/-- 63_apu.md R550 to R552, R554 (whose example stands second), R556 to R559, R561 to R563 and the DAC test of R541; the own counter of the sequencer is decision D41 of the spec, the DAC check D43, the reload D54, the counting D55, the guard of the sweep D57, the divisor code of the noise period D58. That a write of NR14 keeps the low eight frequency bits whoever wrote them last, the write-back of the sweep included, is the choice of the model (log entry 19, DEDUCED, unsafe). A sweep counter or a channel timer that holds 0 is left out, since a decrement of it gives a free value (log entry 11). -/
def Obligations.ApuSequencerAndChannels : Prop :=
  (∀ (mem : Memory) (a b : Apu) (n : Nat), a.power = true → a.fsCounter < 8192 → a.fsStep < 8 → b = Apu.advance mem n a →
    b.power = true ∧ b.fsCounter < 8192 ∧ b.fsStep < 8 ∧
    b.fsStep * 8192 + b.fsCounter = (a.fsStep * 8192 + a.fsCounter + n) % 65536) ∧
  (∀ (params : Params) (a b : Apu), a.power = true → a.sweep.nr10 = 0 →
    b = ((a.write params 0x11 0x3F).write params 0x12 0xF0).write params 0x14 0xC0 →
    b.ch1.enabled = true ∧ b.ch1.length = 1 ∧ (b.read 0x26).getLsbD 0 = true ∧
    (Apu.runStep 0 b).ch1.enabled = false ∧ (Apu.runStep 0 b).ch1.length = 0 ∧
    ((Apu.runStep 0 b).read 0x26).getLsbD 0 = false) ∧
  (∀ a : Apu,
    Apu.runStep 0 a = a.tickLengths ∧ Apu.runStep 1 a = a ∧ Apu.runStep 2 a = a.tickLengths.tickSweep ∧
    Apu.runStep 3 a = a ∧ Apu.runStep 4 a = a.tickLengths ∧ Apu.runStep 5 a = a ∧
    Apu.runStep 6 a = a.tickLengths.tickSweep ∧ Apu.runStep 7 a = a.tickEnvelopes) ∧
  (∀ (a : Apu) (len : Bool → Nat → Nat) (live : Bool → Nat → Bool),
    (∀ en n, len en n = if en then n - 1 else n) → (∀ en n, live en n = !(en && decide (n = 1))) →
    a.tickLengths = { a with
      ch1 := { a.ch1 with length := len a.ch1.lengthEnable a.ch1.length,
                          enabled := a.ch1.enabled && live a.ch1.lengthEnable a.ch1.length },
      ch2 := { a.ch2 with length := len a.ch2.lengthEnable a.ch2.length,
                          enabled := a.ch2.enabled && live a.ch2.lengthEnable a.ch2.length },
      ch3 := { a.ch3 with length := len a.ch3.lengthEnable a.ch3.length,
                          enabled := a.ch3.enabled && live a.ch3.lengthEnable a.ch3.length },
      ch4 := { a.ch4 with length := len a.ch4.lengthEnable a.ch4.length,
                          enabled := a.ch4.enabled && live a.ch4.lengthEnable a.ch4.length } }) ∧
  (∀ (a : Apu) (period shift reload : Nat) (newFreq : Nat → Nat),
    period = a.sweep.nr10.toNat / 16 → shift = a.sweep.nr10.toNat % 8 → reload = (if period = 0 then 8 else period) →
    (∀ f, newFreq f = if a.sweep.nr10.getLsbD 3 then f - f / 2 ^ shift else f + f / 2 ^ shift) →
    (2 ≤ a.sweep.counter → a.tickSweep = { a with sweep := { a.sweep with counter := a.sweep.counter - 1 } }) ∧
    (a.sweep.counter = 1 → ∀ f : Nat, f = newFreq a.sweep.shadow.toNat →
      ((a.sweep.enabled = false ∨ period = 0 ∨ (f ≤ 2047 ∧ shift = 0)) →
        a.tickSweep = { a with sweep := { a.sweep with counter := reload } }) ∧
      (a.sweep.enabled = true → period ≠ 0 → 2047 < f →
        a.tickSweep = { a with sweep := { a.sweep with counter := reload }, ch1 := { a.ch1 with enabled := false } }) ∧
      (a.sweep.enabled = true → period ≠ 0 → f ≤ 2047 → shift ≠ 0 →
        a.tickSweep = { a with
          sweep := { a.sweep with counter := reload, shadow := BitVec.ofNat 11 f },
          ch1 := { a.ch1 with frequency := BitVec.ofNat 11 f,
                              enabled := a.ch1.enabled && decide (newFreq f ≤ 2047) } }))) ∧
  (∀ (a : Apu) (next : Byte → Envelope → Envelope),
    (∀ (r : Byte) (e : Envelope),
      (r.toNat % 8 = 0 → next r e = e) ∧
      (r.toNat % 8 ≠ 0 → 2 ≤ e.counter.toNat → next r e = { e with counter := e.counter - 1 }) ∧
      (r.toNat % 8 ≠ 0 → e.counter.toNat < 2 → ∀ vol : Nat,
        vol = (if r.getLsbD 3 then min 15 (e.volume.toNat + 1) else e.volume.toNat - 1) →
        next r e = { counter := r.extractLsb' 0 3, volume := BitVec.ofNat 4 vol })) →
    a.tickEnvelopes = { a with ch1 := { a.ch1 with envelope := next a.ch1.nrx2 a.ch1.envelope },
                               ch2 := { a.ch2 with envelope := next a.ch2.nrx2 a.ch2.envelope },
                               ch4 := { a.ch4 with envelope := next a.ch4.nr42 a.ch4.envelope } }) ∧
  (∀ (params : Params) (a : Apu) (v : Byte) (extra : Bool → Nat → Bool) (count : Bool → Nat → Nat)
      (dac : Byte → Bool) (freq : BitVec 11 → BitVec 11),
    a.power = true →
    (∀ was n, extra was n = (decide (was = false) && v.getLsbD 6 && decide (a.fsStep % 2 = 1) && decide (0 < n))) →
    (∀ was n, count was n = if extra was n then n - 1 else n) →
    (∀ r, dac r = decide ((match params.dacCheck with | .nibble => r.toNat / 16 | .fiveBits => r.toNat / 8) ≠ 0)) →
    (∀ f, freq f = v.extractLsb' 0 3 ++ f.extractLsb' 0 8) →
    (v.getLsbD 7 = false → ∀ live : Bool → Nat → Bool, (∀ was n, live was n = !(extra was n && decide (n = 1))) →
      (∀ r ∈ ([(0x14, { a with ch1 := { a.ch1 with
          lengthEnable := v.getLsbD 6, frequency := freq a.ch1.frequency,
          length := count a.ch1.lengthEnable a.ch1.length,
          enabled := a.ch1.enabled && live a.ch1.lengthEnable a.ch1.length } }),
        (0x19, { a with ch2 := { a.ch2 with
          lengthEnable := v.getLsbD 6, frequency := freq a.ch2.frequency,
          length := count a.ch2.lengthEnable a.ch2.length,
          enabled := a.ch2.enabled && live a.ch2.lengthEnable a.ch2.length } }),
        (0x1E, { a with ch3 := { a.ch3 with
          lengthEnable := v.getLsbD 6, frequency := freq a.ch3.frequency,
          length := count a.ch3.lengthEnable a.ch3.length,
          enabled := a.ch3.enabled && live a.ch3.lengthEnable a.ch3.length } }),
        (0x23, { a with ch4 := { a.ch4 with
          lengthEnable := v.getLsbD 6, length := count a.ch4.lengthEnable a.ch4.length,
          enabled := a.ch4.enabled && live a.ch4.lengthEnable a.ch4.length } })] : List (Nat × Apu)),
        a.write params r.1 v = r.2)) ∧
    (v.getLsbD 7 = true → ∀ (full : Nat → Nat → Nat) (f : BitVec 11) (period shift : Nat) (tooHigh : Bool),
      (∀ n l, full n l = if n = 0 then l else n) → f = freq a.ch1.frequency →
      period = a.sweep.nr10.toNat / 16 → shift = a.sweep.nr10.toNat % 8 →
      tooHigh = (decide (shift ≠ 0) && decide (2047 < if a.sweep.nr10.getLsbD 3 then f.toNat - f.toNat / 2 ^ shift
        else f.toNat + f.toNat / 2 ^ shift)) →
      (∀ r ∈ ([(0x14, { a with
          ch1 := { a.ch1 with
            lengthEnable := v.getLsbD 6, frequency := f, enabled := (a.ch1.enabled || dac a.ch1.nrx2) && !tooHigh,
            length := full (count a.ch1.lengthEnable a.ch1.length) (64 - a.ch1.lengthLoad.toNat),
            timer := (2048 - f.toNat) * 4, dutyPos := 0,
            envelope := { volume := a.ch1.nrx2.extractLsb' 4 4, counter := a.ch1.nrx2.extractLsb' 0 3 } },
          sweep := { a.sweep with shadow := f, counter := if period = 0 then 8 else period,
                                  enabled := decide (period ≠ 0 ∨ shift ≠ 0) } }),
        (0x19, { a with ch2 := { a.ch2 with
          lengthEnable := v.getLsbD 6, frequency := freq a.ch2.frequency, enabled := a.ch2.enabled || dac a.ch2.nrx2,
          length := full (count a.ch2.lengthEnable a.ch2.length) (64 - a.ch2.lengthLoad.toNat),
          timer := (2048 - (freq a.ch2.frequency).toNat) * 4, dutyPos := 0,
          envelope := { volume := a.ch2.nrx2.extractLsb' 4 4, counter := a.ch2.nrx2.extractLsb' 0 3 } } }),
        (0x1E, { a with ch3 := { a.ch3 with
          lengthEnable := v.getLsbD 6, frequency := freq a.ch3.frequency, enabled := a.ch3.enabled || a.ch3.dacOn,
          length := full (count a.ch3.lengthEnable a.ch3.length) (256 - a.ch3.lengthLoad.toNat),
          timer := (2048 - (freq a.ch3.frequency).toNat) * 2, position := 0 } }),
        (0x23, { a with ch4 := { a.ch4 with
          lengthEnable := v.getLsbD 6, enabled := a.ch4.enabled || dac a.ch4.nr42,
          length := full (count a.ch4.lengthEnable a.ch4.length) (64 - a.ch4.lengthLoad.toNat),
          timer := (if a.ch4.nr43.toNat % 8 = 0 then 8 else 16 * (a.ch4.nr43.toNat % 8)) *
            2 ^ (a.ch4.nr43.toNat / 16 + 1),
          envelope := { volume := a.ch4.nr42.extractLsb' 4 4, counter := a.ch4.nr42.extractLsb' 0 3 },
          lfsr := 0x7FFF } })] : List (Nat × Apu)), a.write params r.1 v = r.2))) ∧
  (∀ (mem : Memory) (a w : Apu),
    w = (if a.fsCounter = 8191 then { Apu.runStep a.fsStep { a with fsCounter := 0 } with fsStep := (a.fsStep + 1) % 8 }
         else { a with fsCounter := a.fsCounter + 1 }) →
    (a.power = false → a.tick mem = a) ∧
    (a.power = true → a.tick mem =
      { w with ch1 := w.ch1.tickTimer 1, ch2 := w.ch2.tickTimer 2, ch3 := w.ch3.tickTimer mem, ch4 := w.ch4.tickTimer })) ∧
  (∀ (channel : Nat) (c : Pulse),
    (c.enabled = false → c.tickTimer channel = c) ∧
    (c.enabled = true → 2 ≤ c.timer → c.tickTimer channel = { c with timer := c.timer - 1 }) ∧
    (c.enabled = true → c.timer = 1 → c.tickTimer channel =
      { c with timer := (2048 - c.frequency.toNat) * 4, dutyPos := BitVec.ofNat 3 ((c.dutyPos.toNat + 1) % 8) })) ∧
  (∀ (mem : Memory) (c : Wave) (position : Nat) (b : Byte), position = (c.position.toNat + 1) % 32 →
    b = mem.read (0xFF30 + position / 2) →
    (c.enabled = false → c.tickTimer mem = c) ∧
    (c.enabled = true → 2 ≤ c.timer → c.tickTimer mem = { c with timer := c.timer - 1 }) ∧
    (c.enabled = true → c.timer = 1 → c.tickTimer mem =
      { c with timer := (2048 - c.frequency.toNat) * 2, position := BitVec.ofNat 5 position,
               sample := if position % 2 = 0 then b.extractLsb' 4 4 else b.extractLsb' 0 4 })) ∧
  (∀ (c : Noise) (next : BitVec 15),
    (∀ k : Nat, k < 15 → next.getLsbD k =
      if k = 14 ∨ (k = 6 ∧ c.nr43.getLsbD 3 = true) then (c.lfsr.getLsbD 0 ^^ c.lfsr.getLsbD 1)
      else c.lfsr.getLsbD (k + 1)) →
    (c.enabled = false → c.tickTimer = c) ∧
    (c.enabled = true → 2 ≤ c.timer → c.tickTimer = { c with timer := c.timer - 1 }) ∧
    (c.enabled = true → c.timer = 1 → c.tickTimer =
      { c with timer := (if c.nr43.toNat % 8 = 0 then 8 else 16 * (c.nr43.toNat % 8)) * 2 ^ (c.nr43.toNat / 16 + 1),
               lfsr := next }))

Task to carry out:
Repeat exactly the lines of the listing above, from the one with "fsCounter := a.fsCounter" down to the one with "dutyPos := BitVec.ofNat"; both of those lines belong in the range.

Your response:
         else { a with fsCounter := a.fsCounter + 1 }) →
    (a.power = false → a.tick mem = a) ∧
    (a.power = true → a.tick mem =
      { w with ch1 := w.ch1.tickTimer 1, ch2 := w.ch2.tickTimer 2, ch3 := w.ch3.tickTimer mem, ch4 := w.ch4.tickTimer })) ∧
  (∀ (channel : Nat) (c : Pulse),
    (c.enabled = false → c.tickTimer channel = c) ∧
    (c.enabled = true → 2 ≤ c.timer → c.tickTimer channel = { c with timer := c.timer - 1 }) ∧
    (c.enabled = true → c.timer = 1 → c.tickTimer channel =
      { c with timer := (2048 - c.frequency.toNat) * 4, dutyPos := BitVec.ofNat 3 ((c.dutyPos.toNat + 1) % 8) })) ∧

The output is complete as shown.